» WHAT IS NEEDED
Beginning with the opening line, restate the following material exactly, up through the line that contains "10, 1, .i 4, .ro, .int".
══════════
/-- The global objects of indices 0x3800 to 0x38FF. Part 1. -/
def rowsPage38Part0 : List Row := [
  ⟨0x3800, 1, 1, .u 2, .const, .int 1024, .any, false, false, false, .plain⟩,
  ⟨0x3800, 2, 1, .u 1, .const, .int 8, .any, false, false, false, .plain⟩,
  ⟨0x3800, 3, 1, .u 8, .ro, .int 0, .any, false, false, false, .plain⟩,
  ⟨0x3800, 4, 1, .u 8, .ro, .int 0, .any, false, false, false, .counter⟩,
  ⟨0x3801, 1, 1, .u 2, .const, .int 1024, .any, false, false, false, .plain⟩,
  ⟨0x3802, 1, 1, .u 2, .rw, .int 0, .any, false, false, true, .plain⟩,
  ⟨0x3802, 2, 1, .bool, .rw, .int 0, .any, true, true, false, .plain⟩,
  ⟨0x3802, 3, 1, .u 2, .rw, .int 0, .range 0 255, true, true, false, .plain⟩,
  ⟨0x3802, 4, 1, .u 1, .rw, .int 0, .range 0 15, true, true, false, .plain⟩,
  ⟨0x3802, 5, 1, .u 2, .rw, .int 1, .range 1 1024, true, true, false, .plain⟩,
  ⟨0x3802, 6, 1, .u 4, .rw, .int 0, .range 0 200000000, true, true, false, .plain⟩,
  ⟨0x3802, 7, 1, .u 4, .rw, .int 0, .range 0 16777216, true, true, false, .plain⟩,
  ⟨0x3802, 8, 1, .u 4, .rw, .int 200000000, .range 0 200000000, true, true, false, .plain⟩,
  ⟨0x3802, 9, 1, .u 4, .rw, .int 16777216, .range 0 16777216, true, true, false, .plain⟩,
  ⟨0x3802, 10, 1, .i 4, .ro, .int 0, .any, false, false, false, .plain⟩,
  ⟨0x3802, 11, 1, .i 4, .ro, .int 0, .any, false, false, false, .plain⟩,
  ⟨0x3802, 12, 1, .u 4, .ro, .int 0, .any, false, false, false, .plain⟩,
  ⟨0x3802, 13, 1, .u 8, .ro, .int 0, .any, false, false, false, .plain⟩,
  ⟨0x3802, 14, 1, .u 8, .ro, .int 0, .any, false, false, false, .counter⟩,
  ⟨0x3802, 15, 1, .u 8, .ro, .int 0, .any, false, false, false, .counter⟩,
  ⟨0x3802, 16, 1, .u 8, .ro, .int 0, .any, false, false, false, .counter⟩,
  ⟨0x3802, 254, 1, .u 1, .wo, .hw, .enum [1, 2], false, false, false, .plain⟩,
  ⟨0x3802, 255, 1, .bool, .ro, .int 0, .any, false, false, false, .plain⟩,
  ⟨0x3803, 1, 1, .u 2, .const, .int 256, .any, false, false, false, .plain⟩,
  ⟨0x3804, 1, 1, .u 2, .rw, .int 0, .any, false, false, true, .plain⟩,
  ⟨0x3804, 2, 1, .u 1, .rw, .int 0, .range 0 7, true, true, false, .plain⟩,
  ⟨0x3804, 3, 1, .u 2, .rw, .int 1, .range 1 1024, true, true, false, .plain⟩,
  ⟨0x3804, 4, 1, .u 4, .rw, .int 0, .range 0 200000000, true, true, false, .plain⟩,
  ⟨0x3804, 5, 1, .u 4, .rw, .int 0, .range 0 16777216, true, true, false, .plain⟩,
  ⟨0x3804, 6, 1, .u 4, .rw, .int 200000000, .range 0 200000000, true, true, false, .plain⟩,
  ⟨0x3804, 7, 1, .u 4, .rw, .int 16777216, .range 0 16777216, true, true, false, .plain⟩,
  ⟨0x3804, 8, 1, .i 4, .ro, .int 0, .any, false, false, false, .plain⟩,
  ⟨0x3804, 9, 1, .i 4, .ro, .int 0, .any, false, false, false, .plain⟩,
  ⟨0x3804, 10, 1, .u 2, .ro, .int 0, .any, false, false, false, .plain⟩,
  ⟨0x3804, 11, 1, .u 8, .ro, .int 0, .any, false, false, false, .counter⟩,
  ⟨0x3804, 12, 1, .u 8, .ro, .int 0, .any, false, false, false, .counter⟩,
  ⟨0x3804, 254, 1, .u 1, .wo, .hw, .enum [1, 2], false, false, false, .plain⟩,
  ⟨0x3804, 255, 1, .bool, .ro, .int 0, .any, false, false, false, .plain⟩,
  ⟨0x3805, 1, 1, .u 2, .const, .int 32, .any, false, false, false, .plain⟩,
  ⟨0x3806, 1, 1, .u 2, .rw, .int 0, .any, false, false, true, .plain⟩]

/-- The global objects of indices 0x3800 to 0x38FF. Part 2. -/
def rowsPage38Part1 : List Row := [
  ⟨0x3806, 2, 1, .bool, .rw, .int 0, .any, true, true, false, .plain⟩,
  ⟨0x3806, 3, 1, .u 4, .rw, .int 200000000, .range 1 200000000, true, true, false, .plain⟩,
  ⟨0x3806, 4, 1, .u 4, .rw, .int 16777216, .range 0 16777216, true, true, false, .plain⟩,
  ⟨0x3806, 5, 1, .bool, .rw, .int 1, .any, true, true, false, .plain⟩,
  ⟨0x3806, 6, 1, .i 1, .rw, .per, .range (-64) 64, true, true, false, .plain⟩,
  ⟨0x3806, 7, 1, .i 4, .ro, .int 0, .any, false, false, false, .plain⟩,
  ⟨0x3806, 8, 1, .u 4, .ro, .hw, .any, false, false, false, .plain⟩,
  ⟨0x3806, 9, 1, .u 8, .ro, .int 0, .any, false, false, false, .plain⟩,
  ⟨0x3806, 10, 1, .u 8, .ro, .int 0, .any, false, false, false, .counter⟩,
  ⟨0x3806, 11, 1, .u 8, .ro, .int 0, .any, false, false, false, .counter⟩,
  ⟨0x3806, 254, 1, .u 1, .wo, .hw, .enum [1, 2], false, false, false, .plain⟩,
  ⟨0x3806, 255, 1, .bool, .ro, .int 0, .any, false, false, false, .plain⟩,
  ⟨0x3807, 1, 1, .u 2, .const, .int 8192, .any, false, false, false, .plain⟩,
  ⟨0x3808, 1, 1, .u 2, .rw, .int 0, .any, false, false, true, .plain⟩,
  ⟨0x3808, 2, 1, .u 4, .ro, .int 0, .any, false, false, false, .plain⟩,
  ⟨0x3808, 3, 1, .u 8, .ro, .int 0, .any, false, false, false, .plain⟩,
  ⟨0x3808, 4, 1, .u 8, .ro, .int 0, .any, false, false, false, .counter⟩,
  ⟨0x3808, 5, 1, .u 8, .ro, .int 0, .any, false, false, false, .counter⟩,
  ⟨0x3808, 6, 1, .u 8, .rw, .int 0, .any, false, false, false, .peak⟩,
  ⟨0x3809, 1, 1, .u 1, .rw, .int 0, .range 0 31, false, false, true, .plain⟩,
  ⟨0x3809, 2, 1, .bool, .rw, .int 0, .any, true, false, false, .plain⟩,
  ⟨0x3809, 3, 1, .u 8, .rw, .int 0, .any, true, false, false, .plain⟩,
  ⟨0x3809, 4, 1, .u 4, .rw, .int 1000000, .range 1000 1000000000, true, false, false, .plain⟩,
  ⟨0x3809, 5, 1, .u 2, .rw, .int 1, .range 1 256, true, false, false, .plain⟩,
  ⟨0x3809, 6, 1, .u 4, .rw, .int 2200, .range 200 20000, true, false, false, .plain⟩,
  ⟨0x3809, 7, 1, .u 1, .wo, .hw, .enum [1], false, false, false, .plain⟩,
  ⟨0x3809, 8, 1, .bool, .ro, .int 0, .any, false, false, false, .plain⟩,
  ⟨0x3809, 9, 1, .u 8, .ro, .int 0, .any, false, false, false, .plain⟩,
  ⟨0x3809, 10, 1, .bool, .ro, .int 0, .any, false, false, false, .plain⟩,
  ⟨0x3809, 11, 1, .u 8, .ro, .int 0, .any, false, false, false, .plain⟩,
  ⟨0x3809, 12, 1, .u 4, .ro, .int 0, .any, false, false, false, .plain⟩,
  ⟨0x3809, 13, 1, .u 2, .ro, .int 0, .any, false, false, false, .plain⟩,
  ⟨0x3809, 14, 1, .u 4, .ro, .int 0, .any, false, false, false, .plain⟩,
  ⟨0x3809, 15, 1, .u 8, .ro, .int 0, .any, false, false, false, .counter⟩,
  ⟨0x3809, 16, 1, .u 8, .ro, .int 0, .any, false, false, false, .counter⟩,
  ⟨0x3809, 17, 1, .u 8, .ro, .int 0, .any, false, false, false, .counter⟩,
  ⟨0x3809, 18, 1, .u 8, .ro, .int 0, .any, false, false, false, .counter⟩,
  ⟨0x380A, 1, 1, .u 2, .const, .int 256, .any, false, false, false, .plain⟩,
  ⟨0x380B, 1, 1, .u 2, .rw, .int 0, .any, false, false, true, .plain⟩,
  ⟨0x380B, 2, 1, .u 1, .rw, .int 0xFF, .any, true, false, false, .plain⟩]

/-- The global objects of indices 0x3800 to 0x38FF. Part 3. -/
def rowsPage38Part2 : List Row := [
  ⟨0x380B, 3, 1, .u 4, .rw, .int 1000000, .range 16 1000000000, true, false, false, .plain⟩,
  ⟨0x380B, 4, 1, .u 1, .ro, .int 0xFF, .any, false, false, false, .plain⟩,
  ⟨0x380B, 5, 1, .u 4, .ro, .int 0, .any, false, false, false, .plain⟩]

/-- The global objects of indices 0x3800 to 0x38FF. -/
def rowsPage38 : List Row := rowsPage38Part0 ++ rowsPage38Part1 ++ rowsPage38Part2

/-- The global objects of indices 0x4000 to 0x40FF. -/
def rowsPage40 : List Row := [
  ⟨0x4000, 1, 1, .u 2, .const, .int 8192, .any, false, false, false, .plain⟩,
  ⟨0x4001, 1, 1, .u 2, .rw, .int 0, .any, false, false, true, .plain⟩,
  ⟨0x4001, 2, 1, .u 1, .rw, .int 0, .enum [0, 1], true, true, false, .plain⟩,
  ⟨0x4001, 3, 1, .bool, .rw, .int 0, .any, true, true, false, .plain⟩,
  ⟨0x4001, 4, 1, .u 1, .rw, .int 0, .range 0 2, true, true, false, .plain⟩,
  ⟨0x4001, 5, 1, .u 4, .rw, .int 200000000, .range 0 200000000, true, true, false, .plain⟩,
  ⟨0x4001, 6, 1, .u 4, .rw, .int 16777216, .range 0 16777216, true, true, false, .plain⟩,
  ⟨0x4001, 7, 1, .u 4, .rw, .int 200000000, .range 0 200000000, true, true, false, .plain⟩,
  ⟨0x4001, 8, 1, .u 4, .rw, .int 16777216, .range 0 16777216, true, true, false, .plain⟩,
  ⟨0x4001, 9, 1, .u 4, .ro, .hw, .any, false, false, false, .plain⟩,
  ⟨0x4001, 10, 1, .u 4, .ro, .hw, .any, false, false, false, .plain⟩,
  ⟨0x4001, 11, 3, .u 8, .ro, .int 0, .any, false, false, false, .counter⟩,
  ⟨0x4001, 14, 3, .u 8, .ro, .int 0, .any, false, false, false, .counter⟩,
  ⟨0x4001, 254, 1, .u 1, .wo, .hw, .enum [1, 2], false, false, false, .plain⟩,
  ⟨0x4001, 255, 1, .bool, .ro, .int 0, .any, false, false, false, .plain⟩,
  ⟨0x4002, 1, 1, .octets 16, .rw, .zeros, .per, true, false, false, .plain⟩]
══════════
» OUTPUT BELOW
/-- The global objects of indices 0x3800 to 0x38FF. Part 1. -/
def rowsPage38Part0 : List Row := [
  ⟨0x3800, 1, 1, .u 2, .const, .int 1024, .any, false, false, false, .plain⟩,
  ⟨0x3800, 2, 1, .u 1, .const, .int 8, .any, false, false, false, .plain⟩,
  ⟨0x3800, 3, 1, .u 8, .ro, .int 0, .any, false, false, false, .plain⟩,
  ⟨0x3800, 4, 1, .u 8, .ro, .int 0, .any, false, false, false, .counter⟩,
  ⟨0x3801, 1, 1, .u 2, .const, .int 1024, .any, false, false, false, .plain⟩,
  ⟨0x3802, 1, 1, .u 2, .rw, .int 0, .any, false, false, true, .plain⟩,
  ⟨0x3802, 2, 1, .bool, .rw, .int 0, .any, true, true, false, .plain⟩,
  ⟨0x3802, 3, 1, .u 2, .rw, .int 0, .range 0 255, true, true, false, .plain⟩,
  ⟨0x3802, 4, 1, .u 1, .rw, .int 0, .range 0 15, true, true, false, .plain⟩,
  ⟨0x3802, 5, 1, .u 2, .rw, .int 1, .range 1 1024, true, true, false, .plain⟩,
  ⟨0x3802, 6, 1, .u 4, .rw, .int 0, .range 0 200000000, true, true, false, .plain⟩,
  ⟨0x3802, 7, 1, .u 4, .rw, .int 0, .range 0 16777216, true, true, false, .plain⟩,
  ⟨0x3802, 8, 1, .u 4, .rw, .int 200000000, .range 0 200000000, true, true, false, .plain⟩,
  ⟨0x3802, 9, 1, .u 4, .rw, .int 16777216, .range 0 16777216, true, true, false, .plain⟩,
  ⟨0x3802, 10, 1, .i 4, .ro, .int 0, .any, false, false, false, .plain⟩,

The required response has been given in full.